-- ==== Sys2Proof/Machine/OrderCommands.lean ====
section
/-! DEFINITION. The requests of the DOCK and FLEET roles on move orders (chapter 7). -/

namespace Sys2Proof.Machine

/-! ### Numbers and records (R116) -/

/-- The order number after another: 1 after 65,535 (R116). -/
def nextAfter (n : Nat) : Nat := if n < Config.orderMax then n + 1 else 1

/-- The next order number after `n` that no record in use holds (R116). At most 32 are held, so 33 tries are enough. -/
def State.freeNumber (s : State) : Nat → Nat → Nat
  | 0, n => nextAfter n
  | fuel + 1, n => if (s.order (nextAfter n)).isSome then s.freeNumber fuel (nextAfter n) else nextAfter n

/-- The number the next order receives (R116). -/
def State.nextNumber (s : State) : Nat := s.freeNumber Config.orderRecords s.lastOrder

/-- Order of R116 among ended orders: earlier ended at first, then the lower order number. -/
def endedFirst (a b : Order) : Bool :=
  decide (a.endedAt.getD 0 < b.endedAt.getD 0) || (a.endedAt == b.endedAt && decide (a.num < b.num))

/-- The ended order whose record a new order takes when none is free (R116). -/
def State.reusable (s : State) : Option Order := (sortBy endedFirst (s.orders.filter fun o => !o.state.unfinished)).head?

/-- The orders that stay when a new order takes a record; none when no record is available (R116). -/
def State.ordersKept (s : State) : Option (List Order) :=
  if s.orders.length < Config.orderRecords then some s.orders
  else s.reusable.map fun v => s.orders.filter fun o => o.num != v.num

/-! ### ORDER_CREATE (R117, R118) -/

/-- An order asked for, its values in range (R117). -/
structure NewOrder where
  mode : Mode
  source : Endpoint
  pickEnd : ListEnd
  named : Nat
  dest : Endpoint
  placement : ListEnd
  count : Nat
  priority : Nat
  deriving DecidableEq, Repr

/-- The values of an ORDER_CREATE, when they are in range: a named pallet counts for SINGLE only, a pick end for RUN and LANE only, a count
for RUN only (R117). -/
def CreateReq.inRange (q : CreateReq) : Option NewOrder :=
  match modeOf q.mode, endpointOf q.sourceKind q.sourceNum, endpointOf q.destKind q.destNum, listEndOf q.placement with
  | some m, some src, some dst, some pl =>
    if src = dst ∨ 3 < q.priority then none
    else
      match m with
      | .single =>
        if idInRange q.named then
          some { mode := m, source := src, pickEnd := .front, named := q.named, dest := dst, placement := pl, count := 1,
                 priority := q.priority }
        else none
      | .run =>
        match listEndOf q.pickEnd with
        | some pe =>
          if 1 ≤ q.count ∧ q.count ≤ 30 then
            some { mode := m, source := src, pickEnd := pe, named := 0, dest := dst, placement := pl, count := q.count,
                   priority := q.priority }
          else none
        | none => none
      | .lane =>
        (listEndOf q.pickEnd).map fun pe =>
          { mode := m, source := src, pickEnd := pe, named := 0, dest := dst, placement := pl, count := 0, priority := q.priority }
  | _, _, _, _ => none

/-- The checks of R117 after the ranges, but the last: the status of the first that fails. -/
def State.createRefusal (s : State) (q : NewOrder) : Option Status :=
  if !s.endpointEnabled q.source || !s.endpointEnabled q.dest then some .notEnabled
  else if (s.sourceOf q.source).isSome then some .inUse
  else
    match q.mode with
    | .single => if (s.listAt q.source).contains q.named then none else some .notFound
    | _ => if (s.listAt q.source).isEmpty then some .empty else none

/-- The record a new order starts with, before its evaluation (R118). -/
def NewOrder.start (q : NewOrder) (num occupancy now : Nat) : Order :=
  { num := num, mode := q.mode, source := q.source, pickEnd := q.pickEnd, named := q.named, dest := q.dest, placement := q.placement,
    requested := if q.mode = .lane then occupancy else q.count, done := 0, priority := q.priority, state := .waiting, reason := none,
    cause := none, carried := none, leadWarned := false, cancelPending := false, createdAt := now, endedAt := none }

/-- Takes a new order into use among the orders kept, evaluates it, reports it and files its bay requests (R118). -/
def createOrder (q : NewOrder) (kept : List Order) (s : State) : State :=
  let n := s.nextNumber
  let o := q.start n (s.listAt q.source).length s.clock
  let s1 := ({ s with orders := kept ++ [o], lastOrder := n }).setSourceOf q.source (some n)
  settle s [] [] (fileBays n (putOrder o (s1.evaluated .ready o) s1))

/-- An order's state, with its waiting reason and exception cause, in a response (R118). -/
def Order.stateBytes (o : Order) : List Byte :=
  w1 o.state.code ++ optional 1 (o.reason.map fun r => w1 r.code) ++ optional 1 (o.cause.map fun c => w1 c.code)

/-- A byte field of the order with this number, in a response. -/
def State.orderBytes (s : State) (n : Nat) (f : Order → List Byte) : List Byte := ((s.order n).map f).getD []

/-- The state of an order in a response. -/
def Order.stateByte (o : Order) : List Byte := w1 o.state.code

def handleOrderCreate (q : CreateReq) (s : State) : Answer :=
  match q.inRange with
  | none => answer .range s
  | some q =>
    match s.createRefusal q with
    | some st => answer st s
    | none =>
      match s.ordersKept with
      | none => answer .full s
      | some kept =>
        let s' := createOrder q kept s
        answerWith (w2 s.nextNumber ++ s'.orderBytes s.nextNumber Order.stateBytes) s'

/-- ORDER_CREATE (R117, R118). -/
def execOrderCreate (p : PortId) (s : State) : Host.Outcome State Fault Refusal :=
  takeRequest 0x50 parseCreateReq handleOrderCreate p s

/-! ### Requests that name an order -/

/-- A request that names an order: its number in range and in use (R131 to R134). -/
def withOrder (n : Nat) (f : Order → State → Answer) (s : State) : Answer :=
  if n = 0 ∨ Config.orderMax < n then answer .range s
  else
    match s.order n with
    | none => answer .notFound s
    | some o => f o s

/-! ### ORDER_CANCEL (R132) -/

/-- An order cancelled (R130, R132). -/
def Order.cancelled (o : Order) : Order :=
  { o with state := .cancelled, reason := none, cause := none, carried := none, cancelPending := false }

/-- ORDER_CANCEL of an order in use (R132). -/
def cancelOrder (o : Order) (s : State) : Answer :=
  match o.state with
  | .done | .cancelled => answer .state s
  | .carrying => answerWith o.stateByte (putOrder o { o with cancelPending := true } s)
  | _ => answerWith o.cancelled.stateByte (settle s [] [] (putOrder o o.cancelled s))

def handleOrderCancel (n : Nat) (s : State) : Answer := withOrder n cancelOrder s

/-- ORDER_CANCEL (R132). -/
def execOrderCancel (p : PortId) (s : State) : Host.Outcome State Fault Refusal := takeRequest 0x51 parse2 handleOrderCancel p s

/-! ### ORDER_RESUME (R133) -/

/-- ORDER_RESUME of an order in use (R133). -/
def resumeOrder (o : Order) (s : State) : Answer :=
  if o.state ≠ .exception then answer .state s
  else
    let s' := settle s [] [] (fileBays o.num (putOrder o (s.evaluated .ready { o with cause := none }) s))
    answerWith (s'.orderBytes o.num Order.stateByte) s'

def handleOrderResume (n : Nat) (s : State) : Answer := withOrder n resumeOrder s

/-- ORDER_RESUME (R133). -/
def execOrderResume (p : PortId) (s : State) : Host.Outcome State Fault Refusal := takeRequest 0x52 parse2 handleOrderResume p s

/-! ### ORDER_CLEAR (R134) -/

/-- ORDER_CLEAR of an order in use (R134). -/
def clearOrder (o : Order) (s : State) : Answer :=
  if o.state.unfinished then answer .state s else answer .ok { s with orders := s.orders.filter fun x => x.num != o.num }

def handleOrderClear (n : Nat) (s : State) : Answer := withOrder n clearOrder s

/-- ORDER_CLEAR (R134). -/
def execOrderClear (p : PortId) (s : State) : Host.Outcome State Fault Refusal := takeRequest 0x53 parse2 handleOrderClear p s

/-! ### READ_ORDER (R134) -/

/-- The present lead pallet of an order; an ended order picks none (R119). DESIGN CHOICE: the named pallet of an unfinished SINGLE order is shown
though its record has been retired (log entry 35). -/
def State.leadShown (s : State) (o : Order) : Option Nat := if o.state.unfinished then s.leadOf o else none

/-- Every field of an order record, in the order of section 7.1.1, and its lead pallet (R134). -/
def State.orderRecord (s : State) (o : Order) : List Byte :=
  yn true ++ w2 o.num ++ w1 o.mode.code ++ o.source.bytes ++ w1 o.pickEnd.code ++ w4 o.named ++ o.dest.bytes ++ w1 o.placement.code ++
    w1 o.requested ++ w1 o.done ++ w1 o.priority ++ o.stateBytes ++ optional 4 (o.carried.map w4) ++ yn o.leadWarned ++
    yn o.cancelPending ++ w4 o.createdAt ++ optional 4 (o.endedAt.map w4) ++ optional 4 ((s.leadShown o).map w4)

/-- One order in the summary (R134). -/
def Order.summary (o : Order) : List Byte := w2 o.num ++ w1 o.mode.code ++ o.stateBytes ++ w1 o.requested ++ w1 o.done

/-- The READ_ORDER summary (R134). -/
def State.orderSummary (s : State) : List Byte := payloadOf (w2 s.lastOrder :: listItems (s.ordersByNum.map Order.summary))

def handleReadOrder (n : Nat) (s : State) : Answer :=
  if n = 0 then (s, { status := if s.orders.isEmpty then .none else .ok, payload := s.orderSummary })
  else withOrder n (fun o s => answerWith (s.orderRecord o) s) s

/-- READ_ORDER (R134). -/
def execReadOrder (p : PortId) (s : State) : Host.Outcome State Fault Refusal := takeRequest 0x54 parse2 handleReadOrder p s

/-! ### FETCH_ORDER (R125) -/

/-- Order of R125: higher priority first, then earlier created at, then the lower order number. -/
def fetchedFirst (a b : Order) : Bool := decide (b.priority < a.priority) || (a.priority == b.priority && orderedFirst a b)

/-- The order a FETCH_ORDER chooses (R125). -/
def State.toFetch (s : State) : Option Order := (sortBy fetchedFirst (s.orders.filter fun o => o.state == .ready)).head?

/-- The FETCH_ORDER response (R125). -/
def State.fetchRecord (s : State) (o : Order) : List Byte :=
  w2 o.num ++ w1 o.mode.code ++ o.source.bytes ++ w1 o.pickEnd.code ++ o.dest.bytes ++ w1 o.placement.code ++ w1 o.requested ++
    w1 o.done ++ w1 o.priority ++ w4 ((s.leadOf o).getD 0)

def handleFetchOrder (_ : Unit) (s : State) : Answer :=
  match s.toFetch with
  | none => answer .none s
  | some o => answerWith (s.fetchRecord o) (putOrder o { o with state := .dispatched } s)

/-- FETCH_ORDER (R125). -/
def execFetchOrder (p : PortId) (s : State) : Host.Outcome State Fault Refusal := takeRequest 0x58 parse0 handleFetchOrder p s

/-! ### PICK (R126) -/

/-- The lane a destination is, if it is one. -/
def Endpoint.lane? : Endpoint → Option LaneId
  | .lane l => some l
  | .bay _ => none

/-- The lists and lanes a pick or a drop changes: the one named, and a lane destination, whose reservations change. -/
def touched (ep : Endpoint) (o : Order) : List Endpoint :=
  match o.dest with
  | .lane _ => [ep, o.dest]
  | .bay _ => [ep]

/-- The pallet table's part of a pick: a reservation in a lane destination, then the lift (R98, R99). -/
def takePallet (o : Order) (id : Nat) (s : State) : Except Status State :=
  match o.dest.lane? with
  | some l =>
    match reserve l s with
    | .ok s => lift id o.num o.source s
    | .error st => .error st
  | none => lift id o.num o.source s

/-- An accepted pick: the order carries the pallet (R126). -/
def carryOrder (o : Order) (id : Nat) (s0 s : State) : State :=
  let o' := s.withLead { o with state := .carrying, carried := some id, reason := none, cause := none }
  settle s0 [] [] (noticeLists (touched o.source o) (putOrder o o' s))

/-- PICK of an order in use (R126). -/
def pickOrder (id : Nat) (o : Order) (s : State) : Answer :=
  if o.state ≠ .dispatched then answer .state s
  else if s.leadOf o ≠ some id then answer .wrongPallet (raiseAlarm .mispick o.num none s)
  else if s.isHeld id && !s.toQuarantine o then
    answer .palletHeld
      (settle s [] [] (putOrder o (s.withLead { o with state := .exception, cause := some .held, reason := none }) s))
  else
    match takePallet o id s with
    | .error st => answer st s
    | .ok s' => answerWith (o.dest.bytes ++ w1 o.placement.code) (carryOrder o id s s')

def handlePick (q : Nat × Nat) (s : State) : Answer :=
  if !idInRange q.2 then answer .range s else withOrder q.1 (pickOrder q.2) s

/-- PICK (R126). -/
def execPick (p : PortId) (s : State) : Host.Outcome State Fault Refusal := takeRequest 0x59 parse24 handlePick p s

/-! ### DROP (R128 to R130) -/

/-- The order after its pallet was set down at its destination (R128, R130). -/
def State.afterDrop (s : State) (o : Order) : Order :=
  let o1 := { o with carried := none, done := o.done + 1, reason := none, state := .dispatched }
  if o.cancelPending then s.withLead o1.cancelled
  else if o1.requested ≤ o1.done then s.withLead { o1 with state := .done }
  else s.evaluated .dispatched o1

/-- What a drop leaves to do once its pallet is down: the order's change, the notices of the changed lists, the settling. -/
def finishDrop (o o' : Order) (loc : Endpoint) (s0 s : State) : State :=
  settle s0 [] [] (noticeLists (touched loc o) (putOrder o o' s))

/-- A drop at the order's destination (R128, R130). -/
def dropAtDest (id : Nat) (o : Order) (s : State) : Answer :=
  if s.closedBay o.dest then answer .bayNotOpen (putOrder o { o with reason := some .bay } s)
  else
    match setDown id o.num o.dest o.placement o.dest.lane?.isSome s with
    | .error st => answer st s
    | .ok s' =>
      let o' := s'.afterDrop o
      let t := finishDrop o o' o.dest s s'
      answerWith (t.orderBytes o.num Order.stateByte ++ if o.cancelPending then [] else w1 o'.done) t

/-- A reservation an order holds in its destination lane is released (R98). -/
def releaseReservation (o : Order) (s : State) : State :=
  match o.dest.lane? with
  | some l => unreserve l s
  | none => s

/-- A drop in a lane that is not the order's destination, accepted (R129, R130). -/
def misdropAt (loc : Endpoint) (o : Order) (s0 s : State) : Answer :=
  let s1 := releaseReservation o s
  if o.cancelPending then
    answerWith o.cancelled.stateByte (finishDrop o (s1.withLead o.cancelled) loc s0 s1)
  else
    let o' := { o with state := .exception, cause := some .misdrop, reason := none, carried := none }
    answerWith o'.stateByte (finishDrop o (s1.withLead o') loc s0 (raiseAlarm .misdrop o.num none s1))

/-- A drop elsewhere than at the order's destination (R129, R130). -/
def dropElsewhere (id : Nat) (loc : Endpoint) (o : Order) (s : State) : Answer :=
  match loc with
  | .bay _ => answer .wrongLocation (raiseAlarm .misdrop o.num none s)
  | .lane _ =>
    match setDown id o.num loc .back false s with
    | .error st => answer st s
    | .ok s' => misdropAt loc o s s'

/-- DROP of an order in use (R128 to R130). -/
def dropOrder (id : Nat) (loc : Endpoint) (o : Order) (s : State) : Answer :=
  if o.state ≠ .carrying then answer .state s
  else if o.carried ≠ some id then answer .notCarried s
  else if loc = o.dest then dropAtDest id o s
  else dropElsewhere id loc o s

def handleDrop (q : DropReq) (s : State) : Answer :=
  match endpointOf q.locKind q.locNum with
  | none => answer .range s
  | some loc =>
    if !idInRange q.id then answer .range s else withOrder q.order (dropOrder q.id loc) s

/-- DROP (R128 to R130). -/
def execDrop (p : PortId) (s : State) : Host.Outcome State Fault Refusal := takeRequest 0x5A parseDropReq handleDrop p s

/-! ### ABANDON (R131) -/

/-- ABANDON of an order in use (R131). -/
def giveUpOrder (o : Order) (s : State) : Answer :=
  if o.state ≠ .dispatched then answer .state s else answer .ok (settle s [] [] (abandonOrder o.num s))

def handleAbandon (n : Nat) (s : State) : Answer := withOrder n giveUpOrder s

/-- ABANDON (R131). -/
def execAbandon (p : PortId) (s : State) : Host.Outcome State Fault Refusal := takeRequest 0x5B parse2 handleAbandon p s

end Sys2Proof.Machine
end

+++

**AIM OF THE TASK**:
Would you copy, unchanged, the stretch of the records above that begins at the line containing "number, in a response. -/" and ends at the line containing "(R117, R118). -/", and only that?

**EXERCISE RESPONSE**:
/-- A byte field of the order with this number, in a response. -/
def State.orderBytes (s : State) (n : Nat) (f : Order → List Byte) : List Byte := ((s.order n).map f).getD []

/-- The state of an order in a response. -/
def Order.stateByte (o : Order) : List Byte := w1 o.state.code

def handleOrderCreate (q : CreateReq) (s : State) : Answer :=
  match q.inRange with
  | none => answer .range s
  | some q =>
    match s.createRefusal q with
    | some st => answer st s
    | none =>
      match s.ordersKept with
      | none => answer .full s
      | some kept =>
        let s' := createOrder q kept s
        answerWith (w2 s.nextNumber ++ s'.orderBytes s.nextNumber Order.stateBytes) s'

/-- ORDER_CREATE (R117, R118). -/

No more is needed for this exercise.